One Shadow Cabinet minister told me chief whip Nick Brown had been ‘humiliated’ after telling MPs a vote of no confidence would happen swiftly, only for it not to happen. Much of the criticism stems from Corybn’s surprise decision to push his no-confidence-in-the-PM motion just before 6pm on Monday. I am told that Corbyn made that decision in the spur of the moment, and that many senior figures were as shocked as everyone else. More broadly, it would be wrong to assume that a swift move to a second referendum is being blocked by Corbyn alone. Key chunks of the PLP have severe doubts about the idea, as well as its timing. Let’s see if the party comes back in the New Year with a clearer policy.

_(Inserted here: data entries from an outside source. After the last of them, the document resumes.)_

-- ==== Sys2Proof/WellFormed.lean ====
section
/-! DEFINITION. Which commands are well formed. Most operands are bounded by their types (a converter count has 12 bits, a
station number is below 8). What is left: the sampled bytes of a received frame are a whole frame (R163), and the bytes read
back from the store are those of one of its records (R182). -/

namespace Sys2Proof

/-- The sampled bytes end where R163 ends a frame: with n the low four bits of byte 2, after 4 + n bytes. -/
def frameComplete (bytes : List Byte) : Bool :=
  decide (2 ≤ bytes.length ∧ bytes.length = 4 + ((bytes.getD 1 0).toNat % 16))

/-- The size of a stored record with its check: CONFIG 66 bytes, CAM-I and CAM-E 8 bytes (R182). -/
def recordSized (bytes : List Byte) : Bool := decide (bytes.length = 66 ∨ bytes.length = 8)

/-- A command whose operands could come from the hardware. -/
def Instr.wellFormed : Instr → Bool
  | .frameReceived bytes => frameComplete bytes
  | .storeWriteEnd readBack => recordSized readBack
  | .crankEdge | .camEdge _ | .crankFilterForget | .camFilterForget _ | .takeCrankEntry | .takeCamEntry
  | .takeOverflowMarker | .stallTimeout | .cycleReport | .coilCurrentConversion _ _ | .supplyConversion _
  | .pressureConversion _ | .temperatureConversion _ | .scanPassStart | .demandFrame | .demandTimeout | .holdExpiry
  | .releaseExpiry _ | .restedMark _ | .shareFrame | .shareTimer | .peerStale _ | .peerDelete _ | .periodBoundary _
  | .onTimeEnd _ | .currentTrip _ _ | .supplyLowExpiry | .supplyRecoveryExpiry | .framingError | .lineIdle | .lineHeld
  | .transmitStart | .arbitrationLoss | .bitError | .transmitComplete | .listenExpiry | .statusTimer | .readCam
  | .readTracker | .readPeer | .readCondition | .readCounters | .readSetting | .writeSetting | .learnPark
  | .clearConditions | .unknownRequest | .storeWriteStart | .stopTimer | .quietTimer | .wakeEdge | .wakeComplete
  | .reset _ | .resetRelease | .startDelayEnd _ | .storeLoadComplete | .lineFallingEdge | .startOfFrame => true

end Sys2Proof
end

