-- ==== Sys2Proof/Certificates/Slice0/Obligations.lean ====
section
/-! DEFINITION. The statements about this model: what each command does and leaves alone, what every step keeps, and the arithmetic
and encodings the rules give. -/

open Sys2Proof Sys2Proof.Machine

/-! ## The machine as a whole -/

/-- A step takes the command at the front of the queue and runs it with the queue's rest. -/
def Obligations.StepRunsTheFrontCommand : Prop :=
  ∀ (c : Instr) (rest : List Instr) (s : State),
    Sys2Proof.Machine.step { s with pending := c :: rest } = Sys2Proof.Machine.exec c { s with pending := rest }

/-- With no command waiting and nothing due, one tick passes: the time counter advances by one and wraps (R1), and the line
controller drives and samples SLN (R158, R159). The counter stands still in DOZE and while a reset is asserted (R190, R191). That
an idle step is one tick is the model's choice (notes/assumptions/2.md). What the end of a 2Tb low in STANDBY can bring besides is
in TransmissionsEnd. -/
def Obligations.IdleStepIsOneTick : Prop :=
  ∀ s : State, s.pending = [] → s.ownEvents = [] →
    ((s.pwr.power = .standby ∧ s.line.aborting = false) ∨ s.pwr.power = .run ∨ s.pwr.power = .loading →
      Sys2Proof.Machine.step s = .next { s with now := s.now + 1, line := s.line.tick (s.now + 1) s.tb })
    ∧ (s.pwr.power = .startDelay → Sys2Proof.Machine.step s = .next { s with now := s.now + 1 })
    ∧ (s.pwr.power = .doze ∨ s.pwr.power = .held → Sys2Proof.Machine.step s = .next s)

/-- Every command is answered with a next state, whatever the state, and leaves the queue of waiting commands alone. That a command
whose condition does not hold is answered with the state as it is, is the model's choice (notes/assumptions/1.md). -/
def Obligations.EveryCommandIsAnswered : Prop :=
  ∀ (c : Instr) (s : State), ∃ t, Sys2Proof.Machine.exec c s = .next t ∧ t.pending = s.pending

/-- The non-volatile store changes only at the end of a write and at a reset (R185). The straps change only at the end of the start
delay and at a reset (Pins and straps, R191), the settings in use only at the store load and at a reset (R183). -/
def Obligations.StoreStrapsAndSettingsHold : Prop :=
  (∀ (c : Instr) (s t : State), Sys2Proof.Machine.exec c s = .next t →
     (∀ readBack, c ≠ .storeWriteEnd readBack) → (∀ cause, c ≠ .reset cause) → t.stored = s.stored)
  ∧ (∀ (c : Instr) (s t : State), Sys2Proof.Machine.exec c s = .next t → (∀ cause, c ≠ .reset cause) →
     ((∀ pins, c ≠ .startDelayEnd pins) → t.straps = s.straps) ∧ (c ≠ .storeLoadComplete → t.settings = s.settings))

/-! ## What every step keeps -/

/-- The state after a reset is sound in every block. -/
def Obligations.ResetStateIsSound : Prop :=
  CaptureSound State.reset ∧ TrackerSound State.reset ∧ CamsSound State.reset ∧ FixedCamsOff State.reset
    ∧ DrivesSound State.reset ∧ PeersSound State.reset ∧ ConditionsSound State.reset ∧ OwnersAgree State.reset
    ∧ LineSound State.reset ∧ LoopSound State.reset ∧ LearnSound State.reset
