theorem Mon.get_put_ne (m : Mon) (j k : Cond) (r : CondRecord) (h : j ≠ k) : (m.put k r).get j = m.get j := by
  have hv : (k.idx : Nat) ≠ j.idx := fun e => h (Cond.idx_injective j k (Fin.ext e.symm))
  show (m.records.set (k.idx : Nat) r)[(j.idx : Nat)] = m.records[(j.idx : Nat)]
  exact Vector.getElem_set_ne _ _ hv

@[simp] theorem Mon.put_noted (m : Mon) (k : Cond) (r : CondRecord) : (m.put k r).noted = m.noted := rfl

@[simp] theorem Mon.put_statusTimer (m : Mon) (k : Cond) (r : CondRecord) : (m.put k r).statusTimer = m.statusTimer := rfl

/-! ## One update per block -/

@[simp] theorem State.withCap_pending (s : State) (f : Cap → Cap) : (s.withCap f).pending = s.pending := rfl
@[simp] theorem State.withCap_now (s : State) (f : Cap → Cap) : (s.withCap f).now = s.now := rfl
@[simp] theorem State.withCap_straps (s : State) (f : Cap → Cap) : (s.withCap f).straps = s.straps := rfl
@[simp] theorem State.withCap_settings (s : State) (f : Cap → Cap) : (s.withCap f).settings = s.settings := rfl
@[simp] theorem State.withCap_cap (s : State) (f : Cap → Cap) : (s.withCap f).cap = f s.cap := rfl
@[simp] theorem State.withCap_scan (s : State) (f : Cap → Cap) : (s.withCap f).scan = s.scan := rfl
@[simp] theorem State.withCap_trk (s : State) (f : Cap → Cap) : (s.withCap f).trk = s.trk := rfl
@[simp] theorem State.withCap_phm (s : State) (f : Cap → Cap) : (s.withCap f).phm = s.phm := rfl
@[simp] theorem State.withCap_camc (s : State) (f : Cap → Cap) : (s.withCap f).camc = s.camc := rfl
@[simp] theorem State.withCap_loop (s : State) (f : Cap → Cap) : (s.withCap f).loop = s.loop := rfl
@[simp] theorem State.withCap_shr (s : State) (f : Cap → Cap) : (s.withCap f).shr = s.shr := rfl
@[simp] theorem State.withCap_drv (s : State) (f : Cap → Cap) : (s.withCap f).drv = s.drv := rfl
@[simp] theorem State.withCap_supply (s : State) (f : Cap → Cap) : (s.withCap f).supply = s.supply := rfl
@[simp] theorem State.withCap_line (s : State) (f : Cap → Cap) : (s.withCap f).line = s.line := rfl
@[simp] theorem State.withCap_mon (s : State) (f : Cap → Cap) : (s.withCap f).mon = s.mon := rfl
@[simp] theorem State.withCap_store (s : State) (f : Cap → Cap) : (s.withCap f).store = s.store := rfl
@[simp] theorem State.withCap_stored (s : State) (f : Cap → Cap) : (s.withCap f).stored = s.stored := rfl
@[simp] theorem State.withCap_service (s : State) (f : Cap → Cap) : (s.withCap f).service = s.service := rfl
@[simp] theorem State.withCap_pwr (s : State) (f : Cap → Cap) : (s.withCap f).pwr = s.pwr := rfl
@[simp] theorem State.withCap_freeDraws (s : State) (f : Cap → Cap) : (s.withCap f).freeDraws = s.freeDraws := rfl
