@[simp] theorem State.undecidedRevolution_frame (s : State) :
    (State.undecidedRevolution s).pending = s.pending ∧ (State.undecidedRevolution s).now = s.now
    ∧ (State.undecidedRevolution s).straps = s.straps ∧ (State.undecidedRevolution s).settings = s.settings
    ∧ (State.undecidedRevolution s).cap = s.cap ∧ (State.undecidedRevolution s).scan = s.scan
    ∧ (State.undecidedRevolution s).phm = s.phm ∧ (State.undecidedRevolution s).camc = s.camc
    ∧ (State.undecidedRevolution s).loop = s.loop ∧ (State.undecidedRevolution s).shr = s.shr
    ∧ (State.undecidedRevolution s).drv = s.drv ∧ (State.undecidedRevolution s).supply = s.supply
    ∧ (State.undecidedRevolution s).store = s.store ∧ (State.undecidedRevolution s).stored = s.stored
    ∧ (State.undecidedRevolution s).service = s.service ∧ (State.undecidedRevolution s).pwr = s.pwr
    ∧ (State.undecidedRevolution s).freeDraws = s.freeDraws
    ∧ (State.undecidedRevolution s).line.receiver = s.line.receiver
    ∧ (State.undecidedRevolution s).line.sending = s.line.sending
    ∧ (State.undecidedRevolution s).line.life = s.line.life ∧ (State.undecidedRevolution s).line.seq = s.line.seq
    ∧ (State.undecidedRevolution s).line.txEnabled = s.line.txEnabled
    ∧ (State.undecidedRevolution s).line.bufferX = s.line.bufferX
    ∧ (State.undecidedRevolution s).line.bufferY = s.line.bufferY
    ∧ (State.undecidedRevolution s).line.lastBuffer = s.line.lastBuffer
    ∧ (State.undecidedRevolution s).line.dataBits = s.line.dataBits
    ∧ (State.undecidedRevolution s).line.lastFall = s.line.lastFall
    ∧ (State.undecidedRevolution s).line.lastRise = s.line.lastRise
    ∧ (State.undecidedRevolution s).line.othersLow = s.line.othersLow ∧ (State.undecidedRevolution s).line.drive = s.line.drive
    ∧ (State.undecidedRevolution s).line.aborting = s.line.aborting
    ∧ (State.undecidedRevolution s).line.sampled = s.line.sampled := by
  simp only [State.undecidedRevolution]
  (repeat' split) <;> simp

@[simp] theorem State.fallToCrankSync_frame (s : State) :
    (State.fallToCrankSync s).pending = s.pending ∧ (State.fallToCrankSync s).now = s.now
    ∧ (State.fallToCrankSync s).straps = s.straps ∧ (State.fallToCrankSync s).settings = s.settings
    ∧ (State.fallToCrankSync s).cap = s.cap ∧ (State.fallToCrankSync s).scan = s.scan
    ∧ (State.fallToCrankSync s).supply = s.supply ∧ (State.fallToCrankSync s).store = s.store
    ∧ (State.fallToCrankSync s).stored = s.stored ∧ (State.fallToCrankSync s).service = s.service
    ∧ (State.fallToCrankSync s).pwr = s.pwr ∧ (State.fallToCrankSync s).freeDraws = s.freeDraws
    ∧ (State.fallToCrankSync s).line.receiver = s.line.receiver
    ∧ (State.fallToCrankSync s).line.sending = s.line.sending ∧ (State.fallToCrankSync s).line.life = s.line.life
    ∧ (State.fallToCrankSync s).line.seq = s.line.seq ∧ (State.fallToCrankSync s).line.txEnabled = s.line.txEnabled
    ∧ (State.fallToCrankSync s).line.bufferX = s.line.bufferX
    ∧ (State.fallToCrankSync s).line.bufferY = s.line.bufferY
    ∧ (State.fallToCrankSync s).line.lastBuffer = s.line.lastBuffer
    ∧ (State.fallToCrankSync s).line.dataBits = s.line.dataBits
    ∧ (State.fallToCrankSync s).line.lastFall = s.line.lastFall
    ∧ (State.fallToCrankSync s).line.lastRise = s.line.lastRise
    ∧ (State.fallToCrankSync s).line.othersLow = s.line.othersLow ∧ (State.fallToCrankSync s).line.drive = s.line.drive
    ∧ (State.fallToCrankSync s).line.aborting = s.line.aborting
    ∧ (State.fallToCrankSync s).line.sampled = s.line.sampled := by
  simp [State.fallToCrankSync]

@[simp] theorem State.cycleCheck_frame (s : State) :
    (State.cycleCheck s).pending = s.pending ∧ (State.cycleCheck s).now = s.now
    ∧ (State.cycleCheck s).straps = s.straps ∧ (State.cycleCheck s).settings = s.settings
    ∧ (State.cycleCheck s).cap = s.cap ∧ (State.cycleCheck s).scan = s.scan ∧ (State.cycleCheck s).supply = s.supply
    ∧ (State.cycleCheck s).store = s.store ∧ (State.cycleCheck s).stored = s.stored
    ∧ (State.cycleCheck s).service = s.service ∧ (State.cycleCheck s).pwr = s.pwr
    ∧ (State.cycleCheck s).freeDraws = s.freeDraws ∧ (State.cycleCheck s).line.receiver = s.line.receiver
    ∧ (State.cycleCheck s).line.sending = s.line.sending ∧ (State.cycleCheck s).line.life = s.line.life
    ∧ (State.cycleCheck s).line.seq = s.line.seq ∧ (State.cycleCheck s).line.txEnabled = s.line.txEnabled
    ∧ (State.cycleCheck s).line.bufferX = s.line.bufferX ∧ (State.cycleCheck s).line.bufferY = s.line.bufferY
    ∧ (State.cycleCheck s).line.lastBuffer = s.line.lastBuffer ∧ (State.cycleCheck s).line.dataBits = s.line.dataBits
    ∧ (State.cycleCheck s).line.lastFall = s.line.lastFall ∧ (State.cycleCheck s).line.lastRise = s.line.lastRise
    ∧ (State.cycleCheck s).line.othersLow = s.line.othersLow ∧ (State.cycleCheck s).line.drive = s.line.drive
    ∧ (State.cycleCheck s).line.aborting = s.line.aborting
    ∧ (State.cycleCheck s).line.sampled = s.line.sampled := by
  simp only [State.cycleCheck]
  (repeat' split) <;> simp

@[simp] theorem State.revolutionSpeed_frame (s : State) (t : Time) :
    (State.revolutionSpeed s t).pending = s.pending ∧ (State.revolutionSpeed s t).now = s.now
    ∧ (State.revolutionSpeed s t).straps = s.straps ∧ (State.revolutionSpeed s t).settings = s.settings
    ∧ (State.revolutionSpeed s t).cap = s.cap ∧ (State.revolutionSpeed s t).scan = s.scan
    ∧ (State.revolutionSpeed s t).phm = s.phm ∧ (State.revolutionSpeed s t).camc = s.camc
    ∧ (State.revolutionSpeed s t).loop = s.loop ∧ (State.revolutionSpeed s t).shr = s.shr
    ∧ (State.revolutionSpeed s t).drv = s.drv ∧ (State.revolutionSpeed s t).supply = s.supply
    ∧ (State.revolutionSpeed s t).line = s.line ∧ (State.revolutionSpeed s t).mon = s.mon
    ∧ (State.revolutionSpeed s t).store = s.store ∧ (State.revolutionSpeed s t).stored = s.stored
    ∧ (State.revolutionSpeed s t).service = s.service ∧ (State.revolutionSpeed s t).pwr = s.pwr
    ∧ (State.revolutionSpeed s t).freeDraws = s.freeDraws := by
  simp [State.revolutionSpeed]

BECAUSE YOU’VE READ THIS FAR...
Children at the Mexico/US border are having numbers written on their arms. No wonder this video has gone viral.
4. ROLL OUT CALLED OUT
Amber Rudd is before the Work and Pensions Select Committee this morning and its latest report makes sombre reading ahead of Christmas. Chairman Frank Field has urged the Government to halt its roll-out of Universal Credit until it is sure disabled claimants are protected from negative impacts. It wants a pilot of 10,000 people be fully completed before the system switches a million disabled claimants from Employment Support Allowance. The switchover plans are set to be debated by MPs, so let’s see how Rudd handles this one. Disability charity Scope says: If the Universal Credit ‘managed migration’ goes ahead without significant changes many disabled people’s finances will fall off a cliff edge.”
5. AMAZON’S JUNGLE
Another minister due a grilling today will be the Treasury’s Mel Stride, as he appears before the Commons Communities and Local Government Committee on the topic of the UK’s high streets. With online clothing retailer Asos proving it’s not all plain sailing on the internet, fellow minister Jake Berry tells the Sun that shoppers should ditch Amazon and eBay and choose local shops instead for those last minute Christmas gifts. Greg Clark told me at our WaughZone special at Tory conference business rates should reflect the social value high street stores represent, and Stride will face similar demands today. Meanwhile, the GMB union has a new online game highlighting the plight of Amazon workers.